だから叱るのではなく抱き締めた。それは義母であるビュコック夫人もそうで、そしてダグラスは、週末に大きな大きな、ヘネラリーフェよりも大きなぬいぐるみを抱えて帰ってきたのだ。
この時から彼女の故郷はハイネセンになった。友人を作り、就職(?)して、そして……
彼女の真の意味での故郷はこのオーディンである。だが、彼女はそれを受け入れてはいない。その意味をロイエンタールは噛み締めた。
ヘアピンと格闘すること数十分。身体の自由が利かないということを考慮しても十分に早いと思われる時間でロックが外れる音がした。
「補導理由は暴行だけか?」
思わず問い掛け思いっ切り後悔した。肘で脇腹を力一杯小突かれたのだ。痛みに顔をしかめながらもどこか慣れ親しんでくれたようなヘネラリーフェの態度にロイエンタールは喉の奥で笑った。
扉を細く開け辺りを伺う。見張りがいない代わりに二人の鼻孔を焦げ臭いような香りが掠めた。
「火をつけられたみたい」
「そのようだな」
声自体は落ち着き払っているものの、内心は少々焦っていた。早く脱出しなければリートベルクの目論み通りに仲良く心中状態だ。そこまで彼にサービスする気も義理も理由もない。
だが問題は互いに負傷しているということであった。 ロイエンタールは腕と足を、ヘネラリーフェは怪我自体は腕だけだが、薬物投与のせいでまともに立っていられない状態だ。不調で全身が悲鳴をあげていた。
「お前だけでも逃げろ」
このままでは二人で自滅だ。だがヘネラリーフェはその言葉を拒絶した。
「嫌よ」
そんなやりとりが何度か交わされた。座っているだけでも崩れ落ちてしまいそうなくらいの倦怠感に襲われているというのに、この上ひとりで立って逃げろなど無茶の極みだ。
「立って」
唐突にヘネラリーフェが言った。
どんな人間であれ彼女が、怪我人を、しかも一応は自分を助けるためにここに来たという男を置き去りにしていける筈がなかった。
ヘネラリーフェがもう一度スカートを破いた包帯でロイエンタールの傷口を強く縛る。二重の止血帯がロイエンタールの出血を少しでも押さえてくれればと思ったのだ。
立ち上がったロイエンタールの左側に立つと彼の背中に腕を回し自分の躰に寄りかからせて支える。
自白剤のお陰で全身の感覚が麻痺して些か動きにくいものの、痛みは感じられない。それをいいことにロイエンタールを支えたまま足を踏み出そうとしたが、さすがにロイエンタールの重みに耐えかねヘネラリーフェの華奢な躰がグラリと揺れた。
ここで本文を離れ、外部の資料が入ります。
/-- Check 0x0A: the first section that does not come after the one before it. -/
def orderCheck (img : List TSec) : Option Nat :=
  (List.range (img.length - 1)).findSome? fun i =>
    match img[i]?, img[i + 1]? with
    | some a, some b => if b.key ≤ a.key then some (i + 1) else none
    | _, _ => none

/-- Whether a section's type, target and AGREE use are allowed (Table 5-3, R148). -/
def secAllowed (pav : Option Nat) (t : TSec) : Bool :=
  let n := t.target
  let ok := match t.typ with
    | 1 => n == 0xFFFF && !t.agree
    | 2 => decide (n < 64)
    | 3 => decide (n < 64)
    | 4 => decide (n < 8)
    | 5 => decide (n < 8)
    | 6 => decide (n < 64)
    | 7 => decide (n < 16) && !t.agree
    | 8 => decide (n < 64) && !t.agree
    | 9 => decide (n < 16) && !t.agree
    | 10 => decide (n < 8) && !t.agree
    | 11 => n == 0xFFFF
    | _ => false
  match pav with
  | none => ok
  | some p => ok && n == p && (t.typ == 2 || t.typ == 3 || t.typ == 6 || t.typ == 8)

/-- The sections that a device image must have, in order. -/
def required : List (Nat × Nat) :=
  (1, 0xFFFF) :: ((List.range 8).map fun d => (4, d)) ++ ((List.range 8).map fun d => (5, d))
    ++ ((List.range 8).map fun d => (10, d)) ++ [(11, 0xFFFF)]

/-- Check 0x0B: the first section that is not allowed, else the place of the first that is missing. -/
def kindCheck (img : List TSec) (pav : Option Nat) : Option Nat :=
  match img.findIdx? fun t => !secAllowed pav t with
  | some i => some i
  | none =>
    if pav.isSome then none
    else
      (required.find? fun r => !img.any fun t => t.typ == r.1 && t.target == r.2).map fun r =>
        (img.filter fun t => decide (t.key < r.1 * 65536 + r.2)).length

/-- Reserved encodings of a WAYSTATION entry (Table 10-7, R370). -/
def windowClean (target : Nat) (b : List Byte) : Bool :=
  let dev := fieldAt b 16 2
  let sp := byteAt b 18
  fieldAt b 0 8 / 2 ^ 52 == 0 && fieldAt b 0 8 % 4096 == 0 && fieldAt b 8 8 % 4096 == 0 && decide (4096 ≤ fieldAt b 8 8)
    && decide (fieldAt b 8 8 ≤ 2 ^ 40) && natField dev 14 9 == 0 && (decide (sp < 64) || sp == 0xFF) && byteAt b 19 == target
    && decide (byteAt b 20 < 16) && (fieldAt b 22 2 == 0 || byteAt b 24 != 0) && decide (byteAt b 25 < 2)
    && decide (fieldAt b 26 2 < 4096) && fieldAt b 28 4 == 0

/-- Whether a partner of a plan stop is a listed one: none, or a device ID and an engine. -/
def peerClean (b : List Byte) (off : Nat) : Bool :=
  fieldAt b off 4 == 0xFFFFFFFF || (decide (fieldAt b off 2 < 512) && decide (fieldAt b (off + 2) 2 < 256))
「無茶だ。お前に俺を支えられる筈がなかろう? そもそもお前は俺のことが嫌いなんだろう? だったら俺のことなど放っておけばいいだろうが!?」
ロイエンタールがヘネラリーフェから離れようとした。
「う、五月蠅い!! あんたの為なんかじゃないわ。私は正義の味方なんかじゃない……自分がこうしたいからするの!! ゴチャゴチャ言うなら少しは負担を軽減できるように協力しなさいよ!!」
一喝される。結局ロイエンタールはヘネラリーフェに逆らうべき言葉をみつけられなかった。そうこうするうちに辺りに煙が充満し始め一刻の猶予もないことを思い知らされる。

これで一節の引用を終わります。